- [Work to be completed]:
Within the entries that follow, report how many lines contain the word "nbits", giving the number by itself.
↓
-- ==== Sys2Proof/Machine/Step.lean ====
section
/-! DEFINITION. One step of the block: it takes the command at the front of its queue. -/

namespace Sys2Proof.Machine

/-- The step: the front command runs on the state with the rest of the queue; an empty queue idles (log 1). -/
def step (s : State) : Host.Outcome State Fault Refusal :=
  match s.pending with
  | [] => .next s
  | c :: rest => exec c { s with pending := rest }

/-- The state with the command that a word spells put at the front of its queue; unchanged where it spells none. -/
def State.withFetchWord (s : State) (nbits w : Nat) : State :=
  match decodeTableWord nbits w with
  | none => s
  | some c => { s with pending := c :: s.pending }

end Sys2Proof.Machine
end

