/-- Seats (R371 to R373, R391 to R396, R399, R401, R402, R404 to R406, R571): SAVE, RESTORE and RESET_CONTEXT are taken where R402 allows and
otherwise only set BAD_COMMAND; a record that a save seals passes the check of a restore; a refused restore loads nothing. A seat reset cancels its
operations, of which only a PREFETCH_ROWS with issued reads stays until they land (R203), starts its rings empty and then scrubs; the scrub leaves no core state, line, segment, graph or mailbox byte behind, and its
save frames read zeros. A slice that expires goes to the next context with work, and its overrun becomes debt. -/
def Obligations.SeatCommands : Prop :=
  (∀ (s : State) (n x : Nat) (c : Instr), s.ready = true → c = .seatSave n x ∨ c = .seatRestore n x ∨ c = .seatResetContext n x →
    (s.dev.seatCmdOk n x = false ∨ (c = .seatSave n x ∧ s.dev.shared n = true) →
      ∃ t, exec c s = .next t ∧ (t.dev.leaf (.seat n)).testBit 5 = true ∧ t.dev.ctxs = s.dev.ctxs ∧ t.dev.seats = s.dev.seats ∧
        t.dev.mem = s.dev.mem ∧ t.dev.cores = s.dev.cores) ∧
    (s.dev.seatCmdOk n x = true → (c = .seatSave n x → s.dev.shared n = false) → ∃ t, exec c s = .next t ∧
      (c = .seatSave n x → (t.dev.seat n).moving = some (x, false) ∧ (t.dev.ctx (16 * n + x)).save = .saving) ∧
      (c = .seatRestore n x → s.dev.shared n = false ∨ s.dev.slotBlocked n x = true → (t.dev.seat n).moving = some (x, true) ∧
        (t.dev.seat n).checking = s.dev.shared n) ∧
      (c = .seatRestore n x → s.dev.shared n = true → s.dev.slotBlocked n x = false → s.dev.slotOk n x = true →
        (t.dev.ctx (16 * n + x)).save = .saved ∧ t.dev.cores = s.dev.cores) ∧
      (c = .seatRestore n x → s.dev.shared n = true → s.dev.slotBlocked n x = false → s.dev.slotOk n x = false →
        (t.dev.ctx (16 * n + x)).save = .incomplete ∧ (t.dev.leaf (.seat n)).testBit 2 = true ∧ t.dev.cores = s.dev.cores) ∧
      (c = .seatResetContext n x → (t.dev.ctx (16 * n + x)).save = .none) ∧
      t.dev.mem = (if c = .seatRestore n x ∧ s.dev.shared n = true ∧ s.dev.slotBlocked n x = false then (s.dev.readSlot n x).1.mem else s.dev.mem))) ∧
  (∀ (s : State) (n : Nat), s.ready = true →
    ((s.dev.seat n).state = .inService ∨ (s.dev.seat n).state = .fenced →
      ∃ t, exec (.seatReset n) s = .next t ∧ (t.dev.seat n).state = .resetting ∧
        (∀ p, p.seat ≠ n → (p ∈ t.dev.board ↔ p ∈ s.dev.board)) ∧
        (∀ p ∈ t.dev.board, p.seat = n → p.op.opcode = 0x22 ∧ p.cancelled = true ∧ p.phase = .finished ∧ p.prefetch ≠ [] ∧
          ∀ e ∈ p.prefetch, s.dev.reg.waits (.row p.id e.1) = false) ∧
        (∀ r ∈ s.dev.seatRings n, (t.dev.ring r).generation = ((s.dev.ring r).generation + 1) % 65536 ∧ (t.dev.ring r).zeroing = true ∧
          (t.dev.ring r).tail = 0 ∧ (t.dev.ring r).fetched = 0 ∧ (t.dev.ring r).completed = 0 ∧ (t.dev.ring r).pin = none ∧
          (t.dev.ring r).state = .running) ∧
        (∀ r, r ∉ s.dev.seatRings n → t.dev.ring r = s.dev.ring r) ∧
        (∀ k ∈ t.dev.trk.tricks, k.seat = n → k.state ≠ .open_ ∧ k.state ≠ .commit) ∧ t.dev.mem = s.dev.mem ∧ t.dev.out = s.dev.out ∧
        ∀ m, m ≠ n → t.dev.seat m = s.dev.seat m) ∧
    ((s.dev.seat n).state = .unused ∨ (s.dev.seat n).state = .resetting ∨ (s.dev.seat n).state = .scrubbing →
      exec (.seatReset n) s = .next s)) ∧
  (∀ (s : State) (n : Nat), s.ready = true → s.dev.glb.vfEnable = true →
    ∃ t, exec (.vfFlr n) s = .next t ∧ (t.dev.fn (n + 1)).busMaster = false ∧ (t.dev.fn (n + 1)).msixEnable = false ∧
      (t.dev.fn (n + 1)).masked = true ∧
      ((s.dev.seat n).state = .inService ∨ (s.dev.seat n).state = .fenced → (t.dev.seat n).state = .resetting ∧
        ∀ p ∈ t.dev.board, p.seat = n → p.op.opcode = 0x22 ∧ p.cancelled = true)) ∧
  (∀ (s : State) (n : Nat), ((s.dev.seat n).state = .resetting → s.dev.seatBusy n = false →
      ∃ t, exec (.seatDrained n) s = .next t ∧ (t.dev.seat n).state = .scrubbing ∧ (t.dev.seat n).handoffs = (s.dev.seat n).handoffs + 1 ∧
        t.dev.leaf (.vfRing n) = 0 ∧ t.dev.leaf (.vfSeg n) = 0 ∧ (t.dev.fn (n + 1)).first = none ∧ (t.dev.fn (n + 1)).armed = true ∧
        (t.dev.fn (n + 1)).pending = false ∧ t.dev.mem = s.dev.mem) ∧
    ((s.dev.seat n).state ≠ .resetting ∨ s.dev.seatBusy n = true → exec (.seatDrained n) s = .next s)) ∧
  (∀ (s : State) (n : Nat) (r : SeatRec), (s.dev.seat n).state = .scrubbing → r = s.dev.seatRec n →
    ∃ t k, exec (.scrubDone n) s = .next t ∧ k = t.dev.seat n ∧ (t.dev.leaf (.seat n)).testBit 4 = true ∧
      k.state = (if r.kind = 0 then .unused else if s.dev.seatFenced n then .fenced else .inService) ∧
      (∀ j, (j / 64) ∈ s.dev.clustersOf n → t.dev.core j = {}) ∧ (∀ l, l ∈ t.dev.cache.lines ↔ l ∈ s.dev.cache.lines ∧ tagSeat l.tag ≠ n) ∧
      (∀ c i, c < 16 → i < 8 → (t.dev.seg (16 * n + c) i).enable = false) ∧
      (∀ c, c < 16 → (t.dev.ctx (16 * n + c)).sums = [] ∧ (t.dev.ctx (16 * n + c)).bypass = [] ∧ (t.dev.ctx (16 * n + c)).save = .none) ∧
      k.mailbox = [] ∧ k.graphs = [] ∧ k.graphCount = [] ∧ k.notify = 0 ∧
      (r.kind ≠ 0 → ∀ f, frameOf r.saveBase ≤ f → f < frameOf r.saveBase + r.saveLength / 65536 →
        (t.dev.mem.frame (stackOf r.saveBase) f).zero = true) ∧
      (k.state = .fenced → t.lay.fencedSeats.testBit n = true ∧ (t.dev.leaf .lay).testBit 4 = true)) ∧
  (∀ (body : List Byte) (n x j clusters count : Nat), body.length = 0x10FC0 → n < 256 → x < 256 → j < 2 ^ 32 → clusters < 2 ^ 32 →
    trailerOk (sealRecord body n x j clusters count) n x j clusters = true ∧
      field (sealRecord body n x j clusters count) 0x10FD0 8 = count % 2 ^ 64 ∧
      slice (sealRecord body n x j clusters count) 0 0x10FC0 = body ∧ (sealRecord body n x j clusters count).length = 0x11000) ∧
  (∀ (s : State) (n c : Nat), (s.dev.seat n).moving = some (c, false) →
    (s.dev.slotBlocked n c = true → exec (.saveDone n) s = .next s) ∧
    (s.dev.slotBlocked n c = false → ∃ t, exec (.saveDone n) s = .next t ∧ (t.dev.ctx (16 * n + c)).save = .saved ∧
      (t.dev.ctx (16 * n + c)).saveCount = (s.dev.ctx (16 * n + c)).saveCount + 1 ∧ t.dev.cores = s.dev.cores ∧
      (s.dev.shared n = false → (t.dev.seat n).moving = none) ∧
      (s.dev.shared n = true → (t.dev.seat n).loaded = none ∧ (t.dev.seat n).expired = none ∧
        (t.dev.seat n).moving = (s.dev.seat n).next.map fun k => (k, true)))) ∧
  (∀ (s : State) (n c : Nat) (none' : Bool), (s.dev.seat n).moving = some (c, true) →
    none' = (s.dev.shared n && !(s.dev.seat n).checking && (s.dev.ctx (16 * n + c)).save != .saved) →
    (none' = true → ∃ t, exec (.restoreDone n) s = .next t ∧ (t.dev.seat n).loaded = some c ∧
      (∀ j, (j / 64) ∈ s.dev.clustersOf n → t.dev.core j = {}) ∧ t.dev.mem = s.dev.mem ∧
      (t.dev.ctx (16 * n + c)).slices = satInc32 (s.dev.ctx (16 * n + c)).slices 1) ∧
    (none' = false → s.dev.slotBlocked n c = true → exec (.restoreDone n) s = .next s) ∧
    (none' = false → s.dev.slotBlocked n c = false → (s.dev.seat n).checking = true ∨ s.dev.slotOk n c = false →
      ∃ t, exec (.restoreDone n) s = .next t ∧ t.dev.cores = s.dev.cores ∧ (t.dev.seat n).moving = none ∧
        (t.dev.ctx (16 * n + c)).save = (if s.dev.slotOk n c then .saved else .incomplete) ∧
        (s.dev.slotOk n c = false → (t.dev.leaf (.seat n)).testBit 2 = true)) ∧
    (none' = false → s.dev.slotBlocked n c = false → (s.dev.seat n).checking = false → s.dev.slotOk n c = true →
      ∃ t, exec (.restoreDone n) s = .next t ∧ (t.dev.seat n).moving = none ∧ (s.dev.shared n = true → (t.dev.seat n).loaded = some c) ∧
        (∀ p ∈ s.dev.slotRecords n c, (s.dev.seatCores n).Nodup → t.dev.core p.core = Core.ofRecord p.bytes p.poison) ∧
        t.dev.mem = (s.dev.readSlot n c).1.mem)) ∧
  (∀ (s : State) (n : Nat) (k : Seat) (q : Dev × Option Nat), k = s.dev.seat n → s.dev.shared n = true → k.state = .inService ∨ k.state = .fenced →
    k.moving = none → k.expired = none →
    (k.loaded = none → q = s.dev.chooseCtx n (List.range (s.dev.seatRec n).contexts) → ∃ t, exec (.sliceExpiry n) s = .next t ∧
      (q.2 = none → t.dev = q.1) ∧ (∀ c, q.2 = some c → (t.dev.seat n).moving = some (c, true))) ∧
    (∀ c, k.loaded = some c → s.dev.slow < k.sliceEnd → exec (.sliceExpiry n) s = .next s) ∧
    (∀ c, k.loaded = some c → k.sliceEnd ≤ s.dev.slow → q = s.dev.chooseCtx n (cyclicAfter c (s.dev.seatRec n).contexts) →
      ∃ t, exec (.sliceExpiry n) s = .next t ∧ (∀ b, q.2 = some b → (t.dev.seat n).expired = some s.dev.slow ∧ (t.dev.seat n).next = some b) ∧
        (q.2 = none → (t.dev.seat n).loaded = some c ∧ (t.dev.seat n).expired = none ∧
          (t.dev.seat n).sliceEnd = s.dev.slow + ((s.dev.seatRec n).slice - min (q.1.ctx (16 * n + c)).debt (s.dev.seatRec n).slice)))) ∧
  (∀ (d : Dev) (n c : Nat) (l : List Nat), (d.chooseCtx n l).2 = some c → c ∈ l ∧ d.hasWork (16 * n + c) = true ∧
    (d.ctx (16 * n + c)).save ≠ .incomplete) ∧
  (∀ (s : State) (n c x t0 late : Nat) (k : Seat), k = s.dev.seat n → k.expired = some t0 → k.loaded = some c → k.moving = none → x = 16 * n + c →
    (∀ p ∈ s.dev.ctxPlaces x, p.op.opcode ≠ 0x22 → s.dev.hasStarted p = false) → late = (s.dev.slow + 2 ^ 48 - t0) % 2 ^ 48 →
    ∃ t, exec (.contextQuiescent n) s = .next t ∧ (t.dev.ctx x).debt = (s.dev.ctx x).debt + late ∧
      (t.dev.ctx x).overrunMax = max (s.dev.ctx x).overrunMax late ∧ (t.dev.ctx x).save = .saving ∧ (t.dev.seat n).moving = some (c, false) ∧
      ((s.dev.seatRec n).maxOpWcet / 16 < late → (t.dev.leaf (.seat n)).testBit 3 = true) ∧
      (∀ p ∈ t.dev.board, p.seat * 16 + p.ctx = x → p.op.opcode = 0x02 → p.phase ≠ .running) ∧
      (∀ p ∈ t.dev.board, p.seat * 16 + p.ctx = x → p.op.opcode = 0x22 → p.phase = .finished → p.cancelled = true ∧
        ∀ e ∈ p.prefetch, s.dev.reg.waits (.row p.id e.1) = false))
↑
- [Your response]:
2